* Records supplied *

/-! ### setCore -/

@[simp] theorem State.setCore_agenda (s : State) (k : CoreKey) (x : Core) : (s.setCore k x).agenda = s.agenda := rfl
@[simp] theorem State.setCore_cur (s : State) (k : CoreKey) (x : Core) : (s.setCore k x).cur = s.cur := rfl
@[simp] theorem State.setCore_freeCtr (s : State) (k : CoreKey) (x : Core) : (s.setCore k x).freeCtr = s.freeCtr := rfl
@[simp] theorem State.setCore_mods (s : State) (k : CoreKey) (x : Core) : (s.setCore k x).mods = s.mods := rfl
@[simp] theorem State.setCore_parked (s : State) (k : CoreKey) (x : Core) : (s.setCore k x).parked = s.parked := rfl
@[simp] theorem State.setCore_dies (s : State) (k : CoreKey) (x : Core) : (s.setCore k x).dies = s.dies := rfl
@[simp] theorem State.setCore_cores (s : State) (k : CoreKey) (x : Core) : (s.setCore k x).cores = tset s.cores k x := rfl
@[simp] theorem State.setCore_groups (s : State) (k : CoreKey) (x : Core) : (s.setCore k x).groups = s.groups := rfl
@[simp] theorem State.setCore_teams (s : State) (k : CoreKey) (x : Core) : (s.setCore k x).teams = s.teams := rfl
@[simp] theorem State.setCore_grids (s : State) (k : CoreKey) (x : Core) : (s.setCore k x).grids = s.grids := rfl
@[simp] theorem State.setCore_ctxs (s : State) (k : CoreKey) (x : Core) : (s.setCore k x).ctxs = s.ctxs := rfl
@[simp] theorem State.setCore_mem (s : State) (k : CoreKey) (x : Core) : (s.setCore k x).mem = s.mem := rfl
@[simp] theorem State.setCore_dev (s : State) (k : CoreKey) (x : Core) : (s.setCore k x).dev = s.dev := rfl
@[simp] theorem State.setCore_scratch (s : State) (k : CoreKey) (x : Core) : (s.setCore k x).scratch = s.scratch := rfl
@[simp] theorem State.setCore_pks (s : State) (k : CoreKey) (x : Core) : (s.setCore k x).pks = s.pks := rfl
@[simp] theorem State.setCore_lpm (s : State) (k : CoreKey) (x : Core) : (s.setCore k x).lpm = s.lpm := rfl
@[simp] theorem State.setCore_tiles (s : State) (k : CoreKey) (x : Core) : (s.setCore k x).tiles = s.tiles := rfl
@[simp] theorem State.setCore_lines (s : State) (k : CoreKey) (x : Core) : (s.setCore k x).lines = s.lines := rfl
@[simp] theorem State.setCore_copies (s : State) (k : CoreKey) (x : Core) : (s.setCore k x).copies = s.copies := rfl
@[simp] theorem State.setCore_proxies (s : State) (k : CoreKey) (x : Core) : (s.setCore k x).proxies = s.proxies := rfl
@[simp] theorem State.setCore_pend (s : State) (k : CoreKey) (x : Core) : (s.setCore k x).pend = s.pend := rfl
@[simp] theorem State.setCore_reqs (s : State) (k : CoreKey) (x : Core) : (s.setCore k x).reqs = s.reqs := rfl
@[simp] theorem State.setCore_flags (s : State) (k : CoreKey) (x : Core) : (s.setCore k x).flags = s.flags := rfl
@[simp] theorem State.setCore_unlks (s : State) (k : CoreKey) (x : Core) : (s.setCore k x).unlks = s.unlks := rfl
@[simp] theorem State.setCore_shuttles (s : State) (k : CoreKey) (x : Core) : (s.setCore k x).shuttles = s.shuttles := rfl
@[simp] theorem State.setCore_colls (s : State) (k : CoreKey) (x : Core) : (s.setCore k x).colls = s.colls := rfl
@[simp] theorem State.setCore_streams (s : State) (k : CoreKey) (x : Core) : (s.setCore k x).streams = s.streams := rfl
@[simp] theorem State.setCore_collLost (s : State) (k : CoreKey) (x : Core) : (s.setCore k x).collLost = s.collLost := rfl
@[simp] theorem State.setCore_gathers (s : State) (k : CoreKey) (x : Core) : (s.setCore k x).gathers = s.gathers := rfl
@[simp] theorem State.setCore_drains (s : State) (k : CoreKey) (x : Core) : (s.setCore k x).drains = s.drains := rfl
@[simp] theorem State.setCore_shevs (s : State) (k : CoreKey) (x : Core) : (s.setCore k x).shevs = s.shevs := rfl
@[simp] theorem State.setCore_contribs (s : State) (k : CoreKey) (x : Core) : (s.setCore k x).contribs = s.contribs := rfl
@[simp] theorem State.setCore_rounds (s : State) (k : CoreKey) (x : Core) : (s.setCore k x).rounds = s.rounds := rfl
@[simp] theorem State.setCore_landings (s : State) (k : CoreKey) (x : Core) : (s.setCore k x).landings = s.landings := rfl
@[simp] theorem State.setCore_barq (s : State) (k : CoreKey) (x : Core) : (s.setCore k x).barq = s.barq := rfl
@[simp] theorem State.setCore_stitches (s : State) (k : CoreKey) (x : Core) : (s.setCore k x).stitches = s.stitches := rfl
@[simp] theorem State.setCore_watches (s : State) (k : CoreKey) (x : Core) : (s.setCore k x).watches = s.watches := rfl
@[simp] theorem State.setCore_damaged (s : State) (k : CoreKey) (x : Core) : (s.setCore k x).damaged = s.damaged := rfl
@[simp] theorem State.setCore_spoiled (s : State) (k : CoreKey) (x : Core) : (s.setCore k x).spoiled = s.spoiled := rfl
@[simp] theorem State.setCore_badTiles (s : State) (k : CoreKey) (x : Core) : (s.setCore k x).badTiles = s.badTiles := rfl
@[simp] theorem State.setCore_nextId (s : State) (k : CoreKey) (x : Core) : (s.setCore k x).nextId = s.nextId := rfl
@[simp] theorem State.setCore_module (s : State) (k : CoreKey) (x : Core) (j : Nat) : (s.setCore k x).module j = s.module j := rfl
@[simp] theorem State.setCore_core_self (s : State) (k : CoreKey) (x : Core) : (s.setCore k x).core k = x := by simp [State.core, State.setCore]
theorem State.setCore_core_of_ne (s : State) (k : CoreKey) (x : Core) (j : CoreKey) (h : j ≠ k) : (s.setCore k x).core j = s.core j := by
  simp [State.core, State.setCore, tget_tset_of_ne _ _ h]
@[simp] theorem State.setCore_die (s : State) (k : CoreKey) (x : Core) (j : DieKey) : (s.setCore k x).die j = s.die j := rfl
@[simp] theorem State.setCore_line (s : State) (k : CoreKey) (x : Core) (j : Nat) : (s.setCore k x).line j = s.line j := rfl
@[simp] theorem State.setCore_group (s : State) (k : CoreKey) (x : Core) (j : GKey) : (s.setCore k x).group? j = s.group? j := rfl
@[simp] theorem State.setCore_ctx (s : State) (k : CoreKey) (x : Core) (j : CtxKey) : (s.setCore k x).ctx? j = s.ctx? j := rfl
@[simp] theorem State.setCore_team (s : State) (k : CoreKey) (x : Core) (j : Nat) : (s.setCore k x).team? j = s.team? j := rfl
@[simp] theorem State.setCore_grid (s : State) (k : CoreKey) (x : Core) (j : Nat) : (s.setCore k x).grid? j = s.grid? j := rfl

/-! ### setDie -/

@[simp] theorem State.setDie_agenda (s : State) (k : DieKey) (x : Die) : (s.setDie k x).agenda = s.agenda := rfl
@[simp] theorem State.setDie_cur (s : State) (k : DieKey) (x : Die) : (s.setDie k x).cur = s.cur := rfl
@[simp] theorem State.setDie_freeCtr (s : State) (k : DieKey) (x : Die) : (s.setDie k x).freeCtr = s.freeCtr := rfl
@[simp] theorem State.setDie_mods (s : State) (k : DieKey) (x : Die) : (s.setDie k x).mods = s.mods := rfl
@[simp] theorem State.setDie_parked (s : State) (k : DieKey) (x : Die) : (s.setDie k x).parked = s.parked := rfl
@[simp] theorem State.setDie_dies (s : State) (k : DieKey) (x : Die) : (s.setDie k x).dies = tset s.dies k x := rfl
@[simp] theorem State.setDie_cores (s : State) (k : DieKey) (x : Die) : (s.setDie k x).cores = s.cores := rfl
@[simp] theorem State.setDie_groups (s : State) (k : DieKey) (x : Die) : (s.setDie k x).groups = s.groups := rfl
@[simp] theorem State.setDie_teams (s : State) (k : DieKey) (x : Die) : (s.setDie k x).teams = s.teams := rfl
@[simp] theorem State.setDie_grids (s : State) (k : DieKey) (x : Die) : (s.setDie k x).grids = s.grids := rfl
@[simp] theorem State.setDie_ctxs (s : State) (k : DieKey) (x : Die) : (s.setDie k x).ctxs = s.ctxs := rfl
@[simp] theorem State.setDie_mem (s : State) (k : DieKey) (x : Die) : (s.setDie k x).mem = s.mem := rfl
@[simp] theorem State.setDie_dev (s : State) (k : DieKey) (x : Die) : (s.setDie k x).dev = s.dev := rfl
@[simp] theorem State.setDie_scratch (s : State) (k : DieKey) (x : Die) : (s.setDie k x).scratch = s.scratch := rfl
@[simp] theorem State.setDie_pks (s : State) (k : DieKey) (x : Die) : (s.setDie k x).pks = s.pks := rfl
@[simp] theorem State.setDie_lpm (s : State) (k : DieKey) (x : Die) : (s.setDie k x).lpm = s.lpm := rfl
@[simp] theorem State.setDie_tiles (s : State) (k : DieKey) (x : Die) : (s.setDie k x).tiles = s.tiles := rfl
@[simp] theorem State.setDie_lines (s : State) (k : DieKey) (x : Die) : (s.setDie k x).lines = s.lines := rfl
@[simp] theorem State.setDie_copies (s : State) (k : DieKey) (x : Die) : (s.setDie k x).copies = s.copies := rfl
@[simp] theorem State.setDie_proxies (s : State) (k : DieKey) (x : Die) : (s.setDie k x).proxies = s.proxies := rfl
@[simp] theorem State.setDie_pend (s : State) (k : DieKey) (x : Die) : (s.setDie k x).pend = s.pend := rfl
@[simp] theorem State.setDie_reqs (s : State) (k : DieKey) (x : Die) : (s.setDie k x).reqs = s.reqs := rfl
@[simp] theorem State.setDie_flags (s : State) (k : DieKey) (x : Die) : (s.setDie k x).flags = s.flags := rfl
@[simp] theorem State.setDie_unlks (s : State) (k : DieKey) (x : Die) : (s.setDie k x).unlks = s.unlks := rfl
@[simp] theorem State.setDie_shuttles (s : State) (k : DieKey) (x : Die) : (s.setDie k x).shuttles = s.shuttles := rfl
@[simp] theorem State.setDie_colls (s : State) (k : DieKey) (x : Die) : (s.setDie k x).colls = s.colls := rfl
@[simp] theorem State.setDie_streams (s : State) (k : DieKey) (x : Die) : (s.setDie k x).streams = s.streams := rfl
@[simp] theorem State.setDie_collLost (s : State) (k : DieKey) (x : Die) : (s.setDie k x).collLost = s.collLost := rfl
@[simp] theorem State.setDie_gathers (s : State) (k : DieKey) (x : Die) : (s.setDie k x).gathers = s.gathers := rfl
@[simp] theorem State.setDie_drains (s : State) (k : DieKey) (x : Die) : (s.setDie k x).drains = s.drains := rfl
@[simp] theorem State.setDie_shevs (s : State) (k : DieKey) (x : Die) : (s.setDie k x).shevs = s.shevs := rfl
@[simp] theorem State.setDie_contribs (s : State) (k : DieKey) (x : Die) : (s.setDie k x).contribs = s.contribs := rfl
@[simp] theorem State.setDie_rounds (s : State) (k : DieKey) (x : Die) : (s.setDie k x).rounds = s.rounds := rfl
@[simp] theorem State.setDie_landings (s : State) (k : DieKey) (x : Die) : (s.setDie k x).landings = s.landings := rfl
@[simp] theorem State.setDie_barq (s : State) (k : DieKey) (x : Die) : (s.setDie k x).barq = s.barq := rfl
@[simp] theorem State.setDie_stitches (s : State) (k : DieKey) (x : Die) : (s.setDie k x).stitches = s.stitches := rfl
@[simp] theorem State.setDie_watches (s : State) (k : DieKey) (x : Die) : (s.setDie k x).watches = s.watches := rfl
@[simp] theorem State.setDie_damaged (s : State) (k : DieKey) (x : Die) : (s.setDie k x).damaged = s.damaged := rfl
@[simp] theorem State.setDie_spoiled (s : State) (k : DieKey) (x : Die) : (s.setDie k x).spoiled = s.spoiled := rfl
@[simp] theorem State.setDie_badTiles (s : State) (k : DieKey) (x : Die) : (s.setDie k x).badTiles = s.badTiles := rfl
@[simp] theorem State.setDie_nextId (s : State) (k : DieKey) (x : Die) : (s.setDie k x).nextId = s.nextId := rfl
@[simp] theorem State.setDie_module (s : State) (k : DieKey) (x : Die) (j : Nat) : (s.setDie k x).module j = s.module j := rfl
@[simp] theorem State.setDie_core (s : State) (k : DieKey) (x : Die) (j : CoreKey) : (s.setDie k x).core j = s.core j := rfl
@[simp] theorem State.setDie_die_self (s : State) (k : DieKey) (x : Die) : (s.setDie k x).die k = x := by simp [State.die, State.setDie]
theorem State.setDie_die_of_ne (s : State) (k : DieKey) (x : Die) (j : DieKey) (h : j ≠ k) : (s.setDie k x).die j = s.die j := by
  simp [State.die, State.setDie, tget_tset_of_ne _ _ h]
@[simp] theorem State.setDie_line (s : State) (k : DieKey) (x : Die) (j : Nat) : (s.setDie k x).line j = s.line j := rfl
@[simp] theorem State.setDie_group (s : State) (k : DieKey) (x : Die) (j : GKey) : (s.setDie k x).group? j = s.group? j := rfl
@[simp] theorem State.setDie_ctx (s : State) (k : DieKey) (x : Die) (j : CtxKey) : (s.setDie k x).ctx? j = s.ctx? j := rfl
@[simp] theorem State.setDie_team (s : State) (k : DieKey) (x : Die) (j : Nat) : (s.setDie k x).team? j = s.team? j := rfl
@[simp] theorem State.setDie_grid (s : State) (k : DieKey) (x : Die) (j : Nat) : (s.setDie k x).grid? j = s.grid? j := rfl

* Task directions *
Please copy every line of the data that carries the string "teams".

* Result below *
@[simp] theorem State.setCore_teams (s : State) (k : CoreKey) (x : Core) : (s.setCore k x).teams = s.teams := rfl
@[simp] theorem State.setDie_teams (s : State) (k : DieKey) (x : Die) : (s.setDie k x).teams = s.teams := rfl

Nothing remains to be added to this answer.